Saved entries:
_____
/-- LG2 (R137). -/
def execLg2 (i : Issue) (dd : Fin 16) (an : Fin 4) (s : State) : Out :=
  onQ i.q (Quad.issue i fun _ k =>
    let a : W96 := k.cur.a[an]
    if a.toInt ≤ 0 then
      extPlan i dd (BitVec.ofInt 40 (-2 ^ 39)) (nib false true true false) (if i.sat then stSA else stOV)
    else
      let v : W40 := BitVec.ofInt 40 (lg2Value a)
      extPlan i dd v (nib (decide (v = 0)) v.msb false false) 0) s

/-- The register of a state group at an offset from Dq. -/
def groupReg (dq : Fin 16) (n : Nat) : Fin 16 := fin16 (dq.val + n)

/-- The plan of `bqs` (R138). -/
def bqsPlan (i : Issue) (dq : Fin 16) (an : Fin 4) (dx : Fin 16) (rnd : BitVec 2) (n : BitVec 6) (k : Core) : Plan :=
  if rnd.toNat = 3 ∨ dq.val % 4 ≠ 0 then illegalPlan i
  else
    let r := extExact (k.ai an) rnd n
    let f := fit 40 r i.sat
    { reads := [.d dq, .d (groupReg dq 2), .d dx]
      writes := [.d dq, .d (groupReg dq 1), .d (groupReg dq 2), .d (groupReg dq 3)]
      moves := pmOf i.pm
      puts := [(2, .reg (.d (groupReg dq 1)) (k.dr dq)), (2, .reg (.d dq) (k.dr dx)),
          (2, .reg (.d (groupReg dq 3)) (k.dr (groupReg dq 2))), (2, .reg (.d (groupReg dq 2)) f.val),
          (3, .flags mZNV (nib (decide (r = 0)) (decide (r < 0)) f.v false))] ++ stickyPut (sticky40 f) }

/-- BQS (R138). -/
def execBqs (i : Issue) (dq : Fin 16) (an : Fin 4) (dx : Fin 16) (rnd : BitVec 2) (n : BitVec 6) (s : State) : Out :=
  onQ i.q (Quad.issue i fun _ k => bqsPlan i dq an dx rnd n k) s

/-! ### Data ALU (R139 to R141) -/

/-- ADD (R139, R140). -/
def execAdd (i : Issue) (dd dx : Fin 16) (y : Src) (s : State) : Out :=
  onQ i.q (Quad.issue i fun _ k => aluPlan i (some dd) (.d dx :: srcReads y) (aluAdd (k.dr dx) (k.src y) false i.sat)) s

/-- SUB (R139, R140). -/
def execSub (i : Issue) (dd dx : Fin 16) (y : Src) (s : State) : Out :=
  onQ i.q (Quad.issue i fun _ k => aluPlan i (some dd) (.d dx :: srcReads y) (aluSub (k.dr dx) (k.src y) false i.sat)) s

/-- ADC (R139, R140). -/
def execAdc (i : Issue) (dd dx : Fin 16) (y : Src) (s : State) : Out :=
  onQ i.q (Quad.issue i fun _ k => aluPlan i (some dd) (.d dx :: srcReads y) (aluAdd (k.dr dx) (k.src y) (stC k.cur.st) i.sat)) s

/-- SBC (R139, R140). -/
def execSbc (i : Issue) (dd dx : Fin 16) (y : Src) (s : State) : Out :=
  onQ i.q (Quad.issue i fun _ k => aluPlan i (some dd) (.d dx :: srcReads y) (aluSub (k.dr dx) (k.src y) (stC k.cur.st) i.sat)) s

/-- NEG (R139). -/
def execNeg (i : Issue) (dd dx : Fin 16) (s : State) : Out :=
  onQ i.q (Quad.issue i fun _ k => aluPlan i (some dd) [.d dx] (aluFit (-k.di dx) i.sat none)) s

/-- ABS (R139). -/
def execAbs (i : Issue) (dd dx : Fin 16) (s : State) : Out :=
  onQ i.q (Quad.issue i fun _ k => aluPlan i (some dd) [.d dx] (aluFit (mag (k.di dx)) i.sat none)) s

/-- MIN (R139). -/
def execMin (i : Issue) (dd dx : Fin 16) (y : Src) (s : State) : Out :=
  onQ i.q (Quad.issue i fun _ k => aluPlan i (some dd) (.d dx :: srcReads y) (aluPlain (min (k.di dx) (k.src y).toInt))) s

/-- MAX (R139). -/
def execMax (i : Issue) (dd dx : Fin 16) (y : Src) (s : State) : Out :=
  onQ i.q (Quad.issue i fun _ k => aluPlan i (some dd) (.d dx :: srcReads y) (aluPlain (max (k.di dx) (k.src y).toInt))) s

/-- CLIP (R139). -/
def execClip (i : Issue) (dd dx : Fin 16) (y : Src) (s : State) : Out :=
  onQ i.q (Quad.issue i fun _ k => aluPlan i (some dd) (.d dx :: srcReads y) (aluClip (k.dr dx) (k.src y))) s

/-- CLR_D (R139): no flags. -/
def execClrD (i : Issue) (dd : Fin 16) (s : State) : Out :=
  onQ i.q (Quad.issue i fun _ _ => { writes := [.d dd], moves := pmOf i.pm, puts := [(1, .reg (.d dd) 0)] }) s

/-- CMP (R139). -/
def execCmp (i : Issue) (dx : Fin 16) (y : Src) (s : State) : Out :=
  onQ i.q (Quad.issue i fun _ k => aluPlan i none (.d dx :: srcReads y) (aluCmp (k.dr dx) (k.src y))) s

/-- TST (R139). -/
def execTst (i : Issue) (dx : Fin 16) (s : State) : Out :=
  onQ i.q (Quad.issue i fun _ k => aluPlan i none [.d dx] (aluTst (k.dr dx))) s

/-- SEL (R139, R124): flags as they stand at its issue; none written. -/
def execSel (i : Issue) (dd dx dy : Fin 16) (cc : BitVec 4) (s : State) : Out :=
  onQ i.q (Quad.issue i fun _ k =>
    if condOk cc then
      { reads := [.d dx, .d dy], writes := [.d dd], moves := pmOf i.pm
        puts := [(1, .reg (.d dd) (if cond cc k.cur.st then k.dr dx else k.dr dy))] }
    else illegalPlan i) s

/-- NRM (R141): Z; N and V cleared. -/
def execNrm (i : Issue) (dd dx : Fin 16) (s : State) : Out :=
  onQ i.q (Quad.issue i fun _ k =>
    aluPlan i (some dd) [.d dx]
      ⟨some (BitVec.ofInt 40 (nrmValue (k.dr dx))), mZNV, nib (decide (k.dr dx = 0)) false false false, 0⟩) s

/-! ### Shifts (R142) -/

/-- ASL (R142). -/
def execAsl (i : Issue) (dd dx : Fin 16) (y : Src) (s : State) : Out :=
  onQ i.q (Quad.issue i fun _ k =>
    match k.count y with
    | some n => aluPlan i (some dd) (.d dx :: srcReads y) (aluAsl (k.dr dx) n i.sat)
    | none => illegalPlan i) s

/-- ASR (R142). -/
def execAsr (i : Issue) (dd dx : Fin 16) (y : Src) (s : State) : Out :=
  onQ i.q (Quad.issue i fun _ k =>
    match k.count y with
    | some n => aluPlan i (some dd) (.d dx :: srcReads y) (aluAsr (k.dr dx) n)
    | none => illegalPlan i) s

/-- LSL (R142). -/
def execLsl (i : Issue) (dd dx : Fin 16) (y : Src) (s : State) : Out :=
  onQ i.q (Quad.issue i fun _ k =>
    match k.count y with
    | some n => aluPlan i (some dd) (.d dx :: srcReads y) (aluLsl (k.dr dx) n)
    | none => illegalPlan i) s

/-- LSR (R142). -/
def execLsr (i : Issue) (dd dx : Fin 16) (y : Src) (s : State) : Out :=
  onQ i.q (Quad.issue i fun _ k =>
    match k.count y with
    | some n => aluPlan i (some dd) (.d dx :: srcReads y) (aluLsr (k.dr dx) n)
    | none => illegalPlan i) s

/-- ASH_D (R142). -/
def execAshD (i : Issue) (dd dx : Fin 16) (y : Src) (s : State) : Out :=
  onQ i.q (Quad.issue i fun _ k =>
    match k.scount y with
    | some n => aluPlan i (some dd) (.d dx :: srcReads y) (aluAsh (k.dr dx) n i.sat)
    | none => illegalPlan i) s

/-! ### Logic (R143) -/

/-- AND (R143). -/
def execAnd (i : Issue) (dd dx dy : Fin 16) (s : State) : Out :=
  onQ i.q (Quad.issue i fun _ k => aluPlan i (some dd) [.d dx, .d dy] (aluLogic (k.dr dx &&& k.dr dy) false)) s

/-- OR (R143). -/
def execOr (i : Issue) (dd dx dy : Fin 16) (s : State) : Out :=
  onQ i.q (Quad.issue i fun _ k => aluPlan i (some dd) [.d dx, .d dy] (aluLogic (k.dr dx ||| k.dr dy) false)) s

/-- XOR (R143). -/
def execXor (i : Issue) (dd dx dy : Fin 16) (s : State) : Out :=
  onQ i.q (Quad.issue i fun _ k => aluPlan i (some dd) [.d dx, .d dy] (aluLogic (k.dr dx ^^^ k.dr dy) false)) s

/-- ANDN (R143). -/
def execAndn (i : Issue) (dd dx dy : Fin 16) (s : State) : Out :=
  onQ i.q (Quad.issue i fun _ k => aluPlan i (some dd) [.d dx, .d dy] (aluLogic (k.dr dx &&& ~~~(k.dr dy)) false)) s

/-- NOT (R143). -/
def execNot (i : Issue) (dd dx : Fin 16) (s : State) : Out :=
  onQ i.q (Quad.issue i fun _ k => aluPlan i (some dd) [.d dx] (aluLogic (~~~(k.dr dx)) false)) s

end Sys2Proof.Machine
end

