-- ==== Sys2Proof/Machine/KilnCmds.lean ====
section
/-! DEFINITION. Timed commits (spec/09) and Hardpan (spec/10): the meanings of these commands, one definition for each, over the operations of the block. -/

namespace Sys2Proof.Machine

/-- PREPARE (R236): readiness checked, objects sealed. -/
def execPrepare (i : QId) (seq : W32) (id : BitVec 16) (scene : BitVec 8) (t : W64) (s : State) : Out :=
  onQ i (fun q => Cmd.prepare q seq id scene t) s

/-- DOMAIN_PREPARE (R240): a commit of the domain coordinated. -/
def execDomainPrepare (i : QId) (seq : W32) (id : BitVec 16) (scene : BitVec 8) (t : W64) (s : State) : Out :=
  onQ i (fun q => Cmd.domain q seq id scene t) s

/-- COMMIT (R237): no later than tick T - 2. -/
def execCommit (i : QId) (seq : W32) (id : BitVec 16) (s : State) : Out := onQ i (fun q => Cmd.commit q seq id) s

/-- ABORT (R238): no later than tick T - 2. -/
def execAbort (i : QId) (seq : W32) (id : BitVec 16) (s : State) : Out := onQ i (fun q => Cmd.abort q seq id) s

/-- COMMIT_MISSED (R237): the end of tick T - 2 without COMMIT. -/
def execCommitMissed (i : QId) (id : BitVec 16) (s : State) : Out := onQ i (fun q => q.commitMissed id) s

/-- COMMIT_STAGE (R237): in tick T - 1. -/
def execCommitStage (i : QId) (id : BitVec 16) (s : State) : Out := onQ i (fun q => q.commitStage id) s

/-- COMMIT_TAKE_EFFECT (R242): at boundary T. -/
def execCommitTakeEffect (i : QId) (id : BitVec 16) (s : State) : Out := onQ i (fun q => q.commitEffect id) s

/-- CROSSFADE_END (R242): at boundary T + L. -/
def execCrossfadeEnd (i : QId) (gen : Fin 16) (s : State) : Out := onQ i (fun q => q.crossfadeEnd gen) s

/-- GENERATOR_WAIT_RETRY (R248): groups that wait for a generator. -/
def execGeneratorWaitRetry (i : QId) (s : State) : Out := onQ i (fun q => q.generatorRetry) s

/-- HPN_ENABLE (R255): EN written 1. -/
def execHpnEnable (i : QId) (s : State) : Out := onQ i (fun q => q.regPut 0 Reg.HPN_CTL 1) s

/-- HPN_DISABLE (R254): EN written 0. -/
def execHpnDisable (i : QId) (s : State) : Out := onQ i (fun q => q.regPut 0 Reg.HPN_CTL 0) s

/-- HPN_VERIFY (R255): the verifier from boundary a + 1. -/
def execHpnVerify (i : QId) (s : State) : Out := onQ i (fun q => q.hpnVerify) s

/-- HPN_VERIFY_RESULT (R260): its result. -/
def execHpnVerifyResult (i : QId) (s : State) : Out := onQH i (fun q h => verifyResult i q h) s

/-- LOCKSTEP_ENABLE (R255): at boundary a + 2. -/
def execLockstepEnable (i : QId) (s : State) : Out := onQ i (fun q => q.lockstepEnable) s

/-- HPN_SCHEDULE_START (R261): at CYC 128. -/
def execHpnScheduleStart (i : QId) (s : State) : Out := onQ i (fun q => q.hpnStart) s

/-- HPN_WATCHDOG (R263): the allowance of an entry used up. -/
def execHpnWatchdog (i : QId) (s : State) : Out := onQ i (fun q => q.hpnWatchdog) s

end Sys2Proof.Machine
end

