-- ==== Sys2Proof/Machine/Core.lean ====
section
/-! DEFINITION. The machine as the host takes it. -/

def Sys2Proof.core : Host.Core :=
  { State := Sys2Proof.Machine.State, Fault := Sys2Proof.Machine.Fault, Refusal := Sys2Proof.Machine.Refusal,
    step := Sys2Proof.Machine.step, reset := Sys2Proof.Machine.State.reset }
end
_____
- _Action item_:
Taking the entries above, write out exactly each line from the one holding "(aluClip (k.dr dx) (k.src y))) s" to the one holding "def execNrm (i", both included, and stop there.

- _Result for this task_:
  onQ i.q (Quad.issue i fun _ k => aluPlan i (some dd) (.d dx :: srcReads y) (aluClip (k.dr dx) (k.src y))) s

/-- CLR_D (R139): no flags. -/
def execClrD (i : Issue) (dd : Fin 16) (s : State) : Out :=
  onQ i.q (Quad.issue i fun _ _ => { writes := [.d dd], moves := pmOf i.pm, puts := [(1, .reg (.d dd) 0)] }) s

/-- CMP (R139). -/
def execCmp (i : Issue) (dx : Fin 16) (y : Src) (s : State) : Out :=
  onQ i.q (Quad.issue i fun _ k => aluPlan i none (.d dx :: srcReads y) (aluCmp (k.dr dx) (k.src y))) s

/-- TST (R139). -/
def execTst (i : Issue) (dx : Fin 16) (s : State) : Out :=
  onQ i.q (Quad.issue i fun _ k => aluPlan i none [.d dx] (aluTst (k.dr dx))) s

/-- SEL (R139, R124): flags as they stand at its issue; none written. -/
def execSel (i : Issue) (dd dx dy : Fin 16) (cc : BitVec 4) (s : State) : Out :=
  onQ i.q (Quad.issue i fun _ k =>
    if condOk cc then
      { reads := [.d dx, .d dy], writes := [.d dd], moves := pmOf i.pm
        puts := [(1, .reg (.d dd) (if cond cc k.cur.st then k.dr dx else k.dr dy))] }
    else illegalPlan i) s

/-- NRM (R141): Z; N and V cleared. -/
def execNrm (i : Issue) (dd dx : Fin 16) (s : State) : Out :=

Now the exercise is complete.